Exactly. Dave Barry blames the sign’s posted in grocery store’s and bar’s and the like for a novel form of punctuation that seems to have made it into the language, mostly involving spurious quotation mark’s and apostophe’s, like 'TRY “OUR” TASTY BURRITO’S". If you haven’t yet come across Dave Barry’s “Ask Mr Language Person” columns, Google “Ask Mr Language Person” and enjoy some samples! :slight_smile:

One reason I cannot stand Dan Brown’s novels is his fabrication of an academic field from whole cloth. His hero, the books assert, is a professor of “symbology,” which is not actually a thing that people study.

This wouldn’t irk me so except that semiotics is a thing that people study. I presume that Brown’s fabrication of “symbology”—in flagrant disregard for both reality and the field of semiotics—was an effort to make his main character more accessible and relatable.

I know people don’t want to look up the word “semiotics” as they inhale the first chapter of a Dan Brown book in all its pulpy glory. But he could easily explain it, even using the pseudo-word “symbology.” That would be accessible; no one would have to look up a thing. But: nah. Learning is hard, amirite?

I’m not fully serious, except that I’m deadly serious. :wink:

“Noting the file” means “acknowledging or taking note of the file’s existence”.

Annotating the file” means adding a note to the file.

The OED has “notate” as (among other things) a now-obsolete variant of “annotate”. So perhaps your colleague is just old-fashioned in her speech?

I was 28 years old when this Canadian book was published, so… you got me, I did not read this as a child.

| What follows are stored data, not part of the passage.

-- ==== Sys2Proof/Certificates/Slice0/Obligations.lean ====
section
/-!
DEFINITION. The statements for the provers.  Each completion clause has the form `Gives c s d` or `there is e with Gives c s e and …`
(`Gives` of Safety.lean: `exec c s` answers the next state with device `d`), under hypotheses on the state and the operands alone.
-/
open Sys2Proof Sys2Proof.Machine

/-! ### The block as a whole -/

/-- A step takes the command at the front of the queue and answers what `exec` answers on the queue's rest. -/
def Obligations.StepRunsTheFrontCommand : Prop :=
  ∀ (c : Instr) (rest : List Instr) (d : Dev), step ⟨d, c :: rest⟩ = exec c ⟨d, rest⟩

/-- The model's choice (log entry 1): where no command waits, a nanosecond passes.  The queue stays empty; the TSC of a part that is on
counts one, modulo 2⁶⁴ (R62), and OFF changes nothing. -/
def Obligations.EmptyQueueLetsANanosecondPass : Prop :=
  ∀ d : Dev, ∃ e, step ⟨d, []⟩ = .next ⟨e, []⟩ ∧ (d.mode = .off → e = d) ∧ (d.On → e.mode ≠ .off ∧ e.tsc = (d.tsc + 1) % 2 ^ 64)

/-- Reset: BOOT at TSC 0, every field at its value of R7 (entries that give no value are log entry 5's), every skip unused with no credit and
nothing held (R24), every angle clock freewheeling since BOOT (R83), every read shadow and holding copy 0 and every fresh flag clear
(R44), no queue; the memories are canonical, with nothing listed in them (log entry 6). -/
def Obligations.ResetIsEntryToBoot : Prop :=
  State.reset.pending = [] ∧ State.reset.dev.mode = .boot ∧ State.reset.dev.tsc = 0 ∧
  (∀ (f : Fld) (i : Nat), State.reset.dev.getF f i = f.reset i) ∧
  (∀ n, (State.reset.dev.skip n).st = .unused ∧ (State.reset.dev.skip n).credits = 0 ∧ (State.reset.dev.skip n).depth = 0) ∧
  (∀ n, (State.reset.dev.angle n).st = .freewheel ∧ (State.reset.dev.angle n).freewheels = true) ∧
  (∀ k, SMap.getD State.reset.dev.shadow k 0 = 0 ∧ SMap.getD State.reset.dev.fresh k false = false ∧
    SMap.getD State.reset.dev.wrHold k 0 = 0) ∧
  State.reset.dev.memoriesOk = true ∧
  ∀ a, State.reset.dev.recMem.read a = 0 ∧ State.reset.dev.nv.near.read a = 0 ∧ State.reset.dev.nv.far.read a = 0

/-- Every step, of every command in every mode and of an empty queue, keeps the canonical form of record memory, the near store and the
far store. -/
def Obligations.EveryStepKeepsMemoriesCanonical : Prop :=
  ∀ s t : State, s.dev.memoriesOk = true → step s = .next t → t.dev.memoriesOk = true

Well spotted.

Alternating is a thing. That is what the word “alternate” is for. Using it for another term that already has the almost exactly similar spelling is therefore foolish and unnecessary. Use the word “alternative” when you mean a second option, do not use the world “alternate”.

As I said, that is my argument that nobody seems willing to agree with me on. I have yet to change anyone’s mind.

I follow the same rule you do. An alternative is not an alternate.

I’ve never seen a group of smart people argue about the difference between affect and effect as I did in my last job.